Зеэв Жаботинский, Девятое ава[1],
Тиш’а бе-ав, 1938 год

1

Меня зовут Рубен Блум, и я гисторик – да, именно так. Впрочем, полагаю, довольно скоро я войду в историю. Под этим я имею в виду, что умру и сам стану историей – редкий тип трансформации, традиционно предуготовленный представителям более отвлеченных дисциплин. Законоведы после смерти не становятся законом, медики после смерти не становятся медициной, а вот преподаватели химии и биологии, преставившись, разлагаются на химию и биологию, минерализируются в геологию, рассредоточиваются по своей науке, точно так же как математики наверняка становятся статистикой. Тот же процесс происходит и с нами, историками, – по моему опыту, мы единственные из гуманитариев, для кого это справедливо, – единственные, кто превращается в собственный предмет изучения: мы стареем, желтеем, морщинимся и истончаемся вместе с нашими материалами, пока жизнь наша не канет в прошлое, не превратится в субстанцию времени.
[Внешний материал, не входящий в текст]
-- ==== Sys2Proof/Machine/Grist.lean ====
section
/-! DEFINITION. Content-addressed regions (13_content_addressed.md R346-R372): names, entries and chains, lookup-or-allocate, reference
counts and the drop queue, trees, transactions, and the eight instructions with their events. -/
namespace Sys2Proof.Machine

/-! ## Regions (R346-R349) -/

/-- Bytes before the entry table, and of the whole region (R348). -/
def caTables (logn : Nat) : Nat := (4096 + 4 * 2 ^ logn + 65535) / 65536 * 65536
def caSize (logn : Nat) : Nat := caTables logn + 160 * 2 ^ logn
def CaRegion.entryVa (r : CaRegion) (slot : Nat) : Nat := r.base.toNat + caTables r.logn + 32 * slot
def CaRegion.lineVa (r : CaRegion) (slot : Nat) : Nat := r.base.toNat + caTables r.logn + 32 * 2 ^ r.logn + 128 * slot
def CaRegion.bucketVa (r : CaRegion) (name : Nat) : Nat := r.base.toNat + 4096 + 4 * (name / 2 ^ 8 % 2 ^ r.logn)
def CaRegion.zeroVa (r : CaRegion) : Nat := r.base.toNat + 0xF80

/-- The enabled region with this base, reached through a context. -/
def State.caAt (s : State) (ctx : Nat) (base : Dword) : Option CaRegion :=
  (s.ca.find? fun r => r.base == base).map fun r => { r with ctx := ctx }
/-- CARCn and its fields. -/
def State.carc (s : State) (n : Nat) : Dword := s.sysGet 0 (0x070 + n)
def State.caBusy (s : State) (r : CaRegion) : Bool := bit (s.carc r.slot) 62
def State.caLines (s : State) (r : CaRegion) : Nat := bits (s.carc r.slot) 0 32
def State.setLines (s : State) (r : CaRegion) (n : Nat) : State := s.sysSet 0 (0x070 + r.slot) (setBits (s.carc r.slot) 0 32 n)

/-- A cause with the address that its record names. -/
structure CaErr where
  code : Nat
  tag : Nat
  addr : Nat
  deriving DecidableEq, Repr, Inhabited

/-- The engine reaches a page of a region: mapped, CLASS 01, below the reservation, without error (R21, R364). -/
def State.caPage (s : State) (r : CaRegion) (va : Nat) : Except CaErr Phys :=
  match s.walk r.ctx va with
  | .error c => .error { code := c.code, tag := 0, addr := va }
  | .ok p =>
    if eClass p.leaf ≠ 1 ∨ eFab p.leaf ∨ Config.reservation ≤ p.dpa then .error { code := 0x21, tag := 0, addr := va }
    else if s.uncorr p.key then .error { code := 0x80, tag := 0, addr := va }
    else .ok p
def State.caRead (s : State) (r : CaRegion) (va n : Nat) : Except CaErr (List Byte) :=
  (s.caPage r va).map fun p => readBytes (s.meet p n).mem p.key n
def State.caWrite (s : State) (r : CaRegion) (va : Nat) (bs : List Byte) : Except CaErr State :=
  (s.caPage r va).map fun p => (s.meet p bs.length).homeWrite p.key bs
/-- A line is placed in a slot: no L1 keeps an older line of the slot, for a load from a slot whose line is present returns that line's
bytes (R359). -/
def State.caPlaceLine (s : State) (r : CaRegion) (slot : Nat) (line : List Byte) : Except CaErr State := do
  let p ← s.caPage r (r.lineVa slot)
  let t ← s.caWrite r (r.lineVa slot) line
  return { t with l1 := t.l1.filter fun l => !(l.sp == 3 && l.line == lineOf p.key) }

/-! ## Names and entries (R349-R351) -/

def zeroName : Nat := 1
/-- The region key of a key-store slot (R482). -/
def State.regionKey (s : State) (slot : Nat) : List Byte :=
  (hmac512 (bytesOfNat 64 s.trust.kss.toNat) [0x63, 0x61, BitVec.ofNat 8 slot]).take 32
/-- The hash of a line: bytes 0-14 of the keyed hash. -/
def State.lineHash (s : State) (r : CaRegion) (line : List Byte) : Nat := natOfBytes ((blake3Keyed (s.regionKey r.keyslot) line).take 15)

structure CaEnt where
  slot : Nat
  name : Nat
  count : Nat
  next : Nat
  live : Bool
  node : Bool
  deriving DecidableEq, Repr, Inhabited

def CaEnt.bytes (e : CaEnt) : List Byte :=
  bytesOfNat 16 e.name ++ bytesOfNat 4 e.count ++ bytesOfNat 4 e.next ++ bytesOfNat 4 (bitOf e.live + 2 * bitOf e.node) ++ bytesOfNat 4 0
def State.caEnt (s : State) (r : CaRegion) (slot : Nat) : Except CaErr CaEnt :=
  (s.caRead r (r.entryVa slot) 32).map fun bs =>
    { slot := slot, name := natAt bs 0 16, count := natAt bs 16 4, next := natAt bs 20 4, live := natAt bs 24 4 % 2 == 1,
      node := natAt bs 24 4 / 2 % 2 == 1 }
def State.putEnt (s : State) (r : CaRegion) (e : CaEnt) : Except CaErr State := s.caWrite r (r.entryVa e.slot) e.bytes

/-- A chain from a link. -/
def State.caChain (s : State) (r : CaRegion) : Nat → Nat → Except CaErr (List CaEnt)
  | 0, _ => .ok []
  | _ + 1, 0 => .ok []
  | n + 1, k + 1 => do
    let e ← s.caEnt r k
    let es ← s.caChain r n e.next
    return e :: es
/-- The chain of a name's bucket. -/
def State.caBucket (s : State) (r : CaRegion) (name : Nat) : Except CaErr (List CaEnt) := do
  let h ← s.caRead r (r.bucketVa name) 4
  s.caChain r (s.caLines r) (natOfBytes h)
/-- The entry of a present name. -/
def State.caFind (s : State) (r : CaRegion) (name : Nat) : Except CaErr (Option CaEnt) :=
  if name = 0 ∨ name = zeroName then .ok none
  else (s.caBucket r name).map fun es => es.find? fun e => e.live && e.name == name
/-- The entry of a name that must be present. -/
def State.caNeed (s : State) (r : CaRegion) (name : Nat) : Except CaErr CaEnt := do
  match ← s.caFind r name with
  | some e => return e
  | none => throw { code := 0x41, tag := 0, addr := 0 }

/-! ## Counts (R353) -/

def immortal : Nat := 0xFFFFFFFF

def State.countUp (s : State) (r : CaRegion) (e : CaEnt) (k : Nat) : Except CaErr State :=
  if e.count = immortal then .ok s else s.putEnt r { e with count := min (e.count + k) immortal }

/-- Children of a node line, by its bytes: the used ones that are neither null nor the zero line. -/
def lineChildren (line : List Byte) : List Nat := (List.range 7).map fun i => natAt line (16 + 16 * i) 16
def State.queueDrops (s : State) (r : CaRegion) (names : List Nat) : State :=
  { s with ca := s.ca.map fun x =>
      if x.slot == r.slot then { x with drops := x.drops ++ names.map (BitVec.ofNat 128) } else x }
А может, это во мне говорит еврей… Гои верят, что Слово становится Плотью, евреи верят, что Плоть становится Словом: воплощение куда более естественное и рациональное…

В рамках дальнейшего предуведомления позволю себе привести слова, сказанные мне тогдашним президентом Американской исторической ассоциации (пусть он останется безымянным), я познакомился с ним в студенчестве, вскоре после Второй мировой войны, на каком-то симпозиуме. «А, – произнес он, вяло пожимая мне руку, – Блум, говорите? Еврейский историк?»

Он явно рассчитывал меня уязвить, но лишь польстил мне, и даже ныне я улыбаюсь подобной формулировке. Мне нравится ее нечаянная неточность и двусмысленность, служащая своего рода психологическим тестом: «“Еврейский историк” – о чем вы думаете, когда слышите эти слова? Какой образ приходит вам в голову?» Дело в том, что подобный эпитет и верен, и неверен. Я действительно еврейский историк, но не историк евреев – точнее, профессионально я никогда этим не занимался.

Я историк Америки – или был им. Я недавно вышел на пенсию после полувека преподавания в качестве почетного профессора истории американской экономики (должность учреждена на средства Фонда Эндрю Уильяма Меллона[2]) Университета Корбин в Корбиндейле, штат Нью-Йорк, – отчасти сельской, отчасти дикой местности в самом сердце округа Шатокуа, неподалеку от озера Эри, средь яблоневых садов, пасек и молочных хозяйств, – или, как упрямо твердят надменные географические невежды из Нью-Йорка (который город), «на северной окраине штата». (Некогда я и сам принадлежал к таким горожанам, и, хотя врет старая поговорка, что якобы преподаватели учатся у студентов большему, нежели наоборот, я все-таки почти сразу понял: не следует называть Корбиндейл «городком на севере штата».) Изначально я занимался историей экономики доамериканского периода, эпохи британских колоний, однако репутацию (в ее настоящем виде) заработал в той сфере, которую ныне именуют «теория налогообложения», – в частности, благодаря моим изысканиям в области истории влияния налоговой политики на большую политику и политические революции. Признаться, эта область никогда меня особо не увлекала, однако была мне доступна. Точнее, этой области не существовало, пока я не открыл ее, а открыл я ее, как неловкий Колумб, потому лишь, что она там была. К тому времени, как я пришел в науку, в Америке уже было не протолкнуться, даже в истории американской экономики было не протолкнуться, а в цифрах я всегда соображал неплохо. История налогообложения помогла мне выбраться из гетто колониальной каталлактики[3], а потом и из Америки как таковой в европейские города-государства, в феодальные откупа, в церковные десятины, развитие таможенных и торговых пошлин в Античности… вплоть до Розеттского камня и даже Библии: многие забывают, что и тот и другая, по сути, всего лишь налоговые документы…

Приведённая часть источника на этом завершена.